Sent

But how are people to call upon Him Whom they have not believed? And how are they to believe in Him of Whom they have never heard? And how are they to hear without a preacher? And how can men [be expected to] preach unless they are sent? – Romans 10:14-15b AMP

I was recently reading a section in Apostolic Foundations when the verses above simply jumped off the page. I believe the key to the whole passage is found in the last sentence that begins verse 15. The critical word here is sent. Now, this sort of passage is most typically used to support missions and other administration issues that revolve around the practical issues of sending men to preach the gospel. I certainly have no problem with this as there are financial and logistic tasks involved in the sending of men to preach the gospel, but I do not believe this is the heart of what God is trying to convey here.

The issue of sending and of being sent is critical if we are to recover the life that pulsated through the New Testament church. The word sent that is used here in verse 15 is the word “apostello” and it is from this word that we get the word apostle or “sent one.” If we are going to recover the reality and power of the first century church, we have to recover an accurate understanding of the word apostello and just what it means for men to be sent to preach the gospel. We desperately need to understand just who is doing the sending and how men are to be sent. To recover the reality and power of these words we need look no farther than the church at Antioch.

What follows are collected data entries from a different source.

-- ==== Sys2Proof/Machine/Biquad.lean ====
section
/-! DEFINITION. BQ, the biquad_filter_core (spec/41_biquad.md): the processing step, the seven coefficient generators,
the commit procedure, and the nine BQ commands. -/

namespace Sys2Proof.Machine

/-! ## The processing step (R130) -/

/-- `y` of R130: five quotients, five products, the terms combined left to right, from the registers before the shift. -/
def bqOutput (b : BQ) (x : F32) : F32 :=
  let t0 := fmul (fdiv b.coef.b0 b.coef.a0) x
  let t1 := fmul (fdiv b.coef.b1 b.coef.a0) b.x1
  let t2 := fmul (fdiv b.coef.b2 b.coef.a0) b.x2
  let t3 := fmul (fdiv b.coef.a1 b.coef.a0) b.y1
  let t4 := fmul (fdiv b.coef.a2 b.coef.a0) b.y2
  fsub (fsub (fadd (fadd t0 t1) t2) t3) t4

/-- The shift of R130's four delay registers: the stored output is the unmixed `y`. -/
def bqShift (b : BQ) (x y : F32) : BQ := { b with x2 := b.x1, x1 := x, y2 := b.y1, y1 := y }

/-- `wet*y + dry*x` (R130). -/
def bqMix (b : BQ) (x y : F32) : F32 := fadd (fmul b.wet y) (fmul b.dry x)

/-- `BqCore(x)` (R130): the mixed output, and BQ with its registers shifted. -/
def bqCore (b : BQ) (x : F32) : F32 × BQ :=
  let y := bqOutput b x
  (bqMix b x y, bqShift b x y)

/-- The four delay registers at +0.0 (R132, R148). -/
def bqClear (b : BQ) : BQ := { b with x1 := .zero, x2 := .zero, y1 := .zero, y2 := .zero }

/-! ## Coefficient generators (R133, R140 to R146), from `c = fcos(w0)`, `alpha`, and where used `A` -/

/-- `w0` (R133). -/
def omega (f : F32) (fs : Word) : F32 := fdiv (fmul (fmul .two .pi) f) (u2f fs.toNat)

/-- R140 -/
def lowPassCoefs (c alpha : F32) : Coefs :=
  let b1 := fsub .one c
  let b0 := fdiv b1 .two
  { b0 := b0, b1 := b1, b2 := b0, a0 := fadd .one alpha, a1 := fmul .negTwo c, a2 := fsub .one alpha }

/-- R141 -/
def highPassCoefs (c alpha : F32) : Coefs :=
  let t := fadd .one c
  let b0 := fdiv t .two
  { b0 := b0, b1 := fneg t, b2 := b0, a0 := fadd .one alpha, a1 := fmul .negTwo c, a2 := fsub .one alpha }

/-- R142 -/
def bandPassCoefs (c alpha : F32) : Coefs :=
  { b0 := alpha, b1 := .zero, b2 := fneg alpha, a0 := fadd .one alpha, a1 := fmul .negTwo c, a2 := fsub .one alpha }

/-- R143 -/
def notchCoefs (c alpha : F32) : Coefs :=
  { b0 := .one, b1 := fmul .negTwo c, b2 := .one, a0 := fadd .one alpha, a1 := fmul .negTwo c, a2 := fsub .one alpha }

/-- R144, with R133's `sq`, `beta`, `Ap`, `Am`, `Amc`, `Apc` -/
def lowShelfCoefs (A c alpha : F32) : Coefs :=
  let beta := fmul (fmul .two (fsqrt A)) alpha
  let Ap := fadd A .one
  let Am := fsub A .one
  let Amc := fmul Am c
  let Apc := fmul Ap c
  { b0 := fmul A (fadd (fsub Ap Amc) beta)
    b1 := fmul (fmul .two A) (fsub Am Apc)
    b2 := fmul A (fsub (fsub Ap Amc) beta)
    a0 := fadd (fadd Ap Amc) beta
    a1 := fmul .negTwo (fadd Am Apc)
    a2 := fsub (fadd Ap Amc) beta }

/-- R145, with R133's `sq`, `beta`, `Ap`, `Am`, `Amc`, `Apc` -/
def highShelfCoefs (A c alpha : F32) : Coefs :=
  let beta := fmul (fmul .two (fsqrt A)) alpha
  let Ap := fadd A .one
  let Am := fsub A .one
  let Amc := fmul Am c
  let Apc := fmul Ap c
  { b0 := fmul A (fadd (fadd Ap Amc) beta)
    b1 := fmul (fmul .negTwo A) (fadd Am Apc)
    b2 := fmul A (fsub (fadd Ap Amc) beta)
    a0 := fadd (fsub Ap Amc) beta
    a1 := fmul .two (fsub Am Apc)
    a2 := fsub (fsub Ap Amc) beta }

/-- R146 -/
def peakingCoefs (A c alpha : F32) : Coefs :=
  let aA := fmul alpha A
  let adA := fdiv alpha A
  { b0 := fadd .one aA, b1 := fmul .negTwo c, b2 := fsub .one aA,
    a0 := fadd .one adA, a1 := fmul .negTwo c, a2 := fsub .one adA }

/-- `Coef(kind, f, q, g, fs)` (R134): "a pure function of its five arguments and the configuration `NUM`". The first
four kinds never evaluate `fexp10` (R133). -/
def coefOf (num : NumericRecord) (kind : Kind) (f q g : F32) (fs : Word) : Coefs :=
  let c := num.fcos (omega f fs)
  let alpha := fdiv (num.fsin (omega f fs)) (fmul .two q)
  match kind with
  | .lowPass => lowPassCoefs c alpha
  | .highPass => highPassCoefs c alpha
  | .bandPass => bandPassCoefs c alpha
  | .notch => notchCoefs c alpha
  | .lowShelf => lowShelfCoefs (num.fexp10 (fdiv g .forty)) c alpha
  | .highShelf => highShelfCoefs (num.fexp10 (fdiv g .forty)) c alpha
  | .peaking => peakingCoefs (num.fexp10 (fdiv g .forty)) c alpha

/-! ## Committing a parameter change (R147) -/

/-- R147's four parameter checks. -/
def paramsUsable (f q g : F32) (fs : Word) : Bool :=
  flt .zero f && flt f (fdiv (u2f fs.toNat) .two) && flt .zero q && isfinite g

/-- R147's checks of the result: all six finite and `a0 != 0`. -/
def coefsUsable (k : Coefs) : Bool :=
  isfinite k.b0 && isfinite k.b1 && isfinite k.b2 && isfinite k.a0 && isfinite k.a1 && isfinite k.a2
    && !feq k.a0 .zero

/-- `BqCommit` (R147) on the candidate tuple: BQ with the tuple and its coefficients, or none where it raises. -/
def bqCommit (num : NumericRecord) (b : BQ) (kind : Kind) (f q g : F32) (fs : Word) : Option BQ :=
  if paramsUsable f q g fs && coefsUsable (coefOf num kind f q g fs) then
    some { b with kind := kind, f := f, q := q, gainDb := g, fs := fs, coef := coefOf num kind f q g fs }
  else none

/-- How a committing setter ends: the new BQ and OK, or InvalidParameter and nothing changed. -/
def bqFinish (s : State) : Option BQ → State
  | some b => respondOk { s with bq := b }
  | none => raiseInvalid s

/-! ## Commands -/

/-- `BQ_PROC x` (R131). -/
def execBqProc (w : Word) (s : State) : Host.Outcome State Fault Refusal :=
  let r := bqCore s.bq (operandFloat w)
  .next (respondFloat r.1 { s with bq := r.2 })

/-- `BQ_RESET` (R132). -/
def execBqReset (s : State) : Host.Outcome State Fault Refusal :=
  .next (respondOk { s with bq := bqClear s.bq })

/-- `BQ_SETKIND k` (R148): re-construction in place, the delay registers zeroed. -/
def execBqSetKind (w : Word) (s : State) : Host.Outcome State Fault Refusal :=
  .next (match kindOfCode w with
    | none => raiseInvalid s
    | some k => bqFinish s ((bqCommit machineNum s.bq k s.bq.f s.bq.q s.bq.gainDb s.bq.fs).map bqClear))

/-- `BQ_SETFREQ f` (R149). -/
def execBqSetFreq (w : Word) (s : State) : Host.Outcome State Fault Refusal :=
  .next (bqFinish s (bqCommit machineNum s.bq s.bq.kind (operandFloat w) s.bq.q s.bq.gainDb s.bq.fs))

/-- `BQ_SETQ q` (R150). -/
def execBqSetQ (w : Word) (s : State) : Host.Outcome State Fault Refusal :=
  .next (bqFinish s (bqCommit machineNum s.bq s.bq.kind s.bq.f (operandFloat w) s.bq.gainDb s.bq.fs))

/-- `BQ_SETGAIN g` (R151). -/
def execBqSetGain (w : Word) (s : State) : Host.Outcome State Fault Refusal :=
  .next (bqFinish s (bqCommit machineNum s.bq s.bq.kind s.bq.f s.bq.q (operandFloat w) s.bq.fs))

/-- `BQ_SETFS n` (R153). -/
def execBqSetFs (w : Word) (s : State) : Host.Outcome State Fault Refusal :=
  .next (if positiveI32 w then
      bqFinish s (bqCommit machineNum s.bq s.bq.kind s.bq.f s.bq.q s.bq.gainDb w)
    else raiseInvalid s)

/-- `BQ_SETWET w` (R154). -/
def execBqSetWet (w : Word) (s : State) : Host.Outcome State Fault Refusal :=
  .next (if inUnitInterval (operandFloat w) then
      respondOk { s with bq := { s.bq with wet := operandFloat w } }
    else raiseInvalid s)

/-- `BQ_SETDRY d` (R155). -/
def execBqSetDry (w : Word) (s : State) : Host.Outcome State Fault Refusal :=
  .next (if inUnitInterval (operandFloat w) then
      respondOk { s with bq := { s.bq with dry := operandFloat w } }
    else raiseInvalid s)

end Sys2Proof.Machine
end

Now in the church at Antioch there were prohpets and teachers; Barnabas, Symeon who was called Niger, Lucuis of Cyrene, Manaen a member of the court of Herod the tetrarch, and Saul. While they were worshiping the Lord and fasting, the Holy Spirit said, Separate now for Me Barnabas and Saul for the work to which I have called them. Then after fasting and praying, they put their hands on them and sent them away. – Acts 13:1-3 AMP

The church at Antioch is one of the best examples of a thriving New Testament church. It was a blend of Jewish and Gentile believers and it had a great influence on the spread of the gospel in the first century. This church has rightly been called a “sending center” and so it was. Notice here though exactly who was doing the sending of Paul and Barnabas. Paul and Barnabas were not sent by the missions committee. They were not selected because of their excellent communication skills or great understanding of the Scriptures. They were not selected by men, but rather sent by the Holy Spirit.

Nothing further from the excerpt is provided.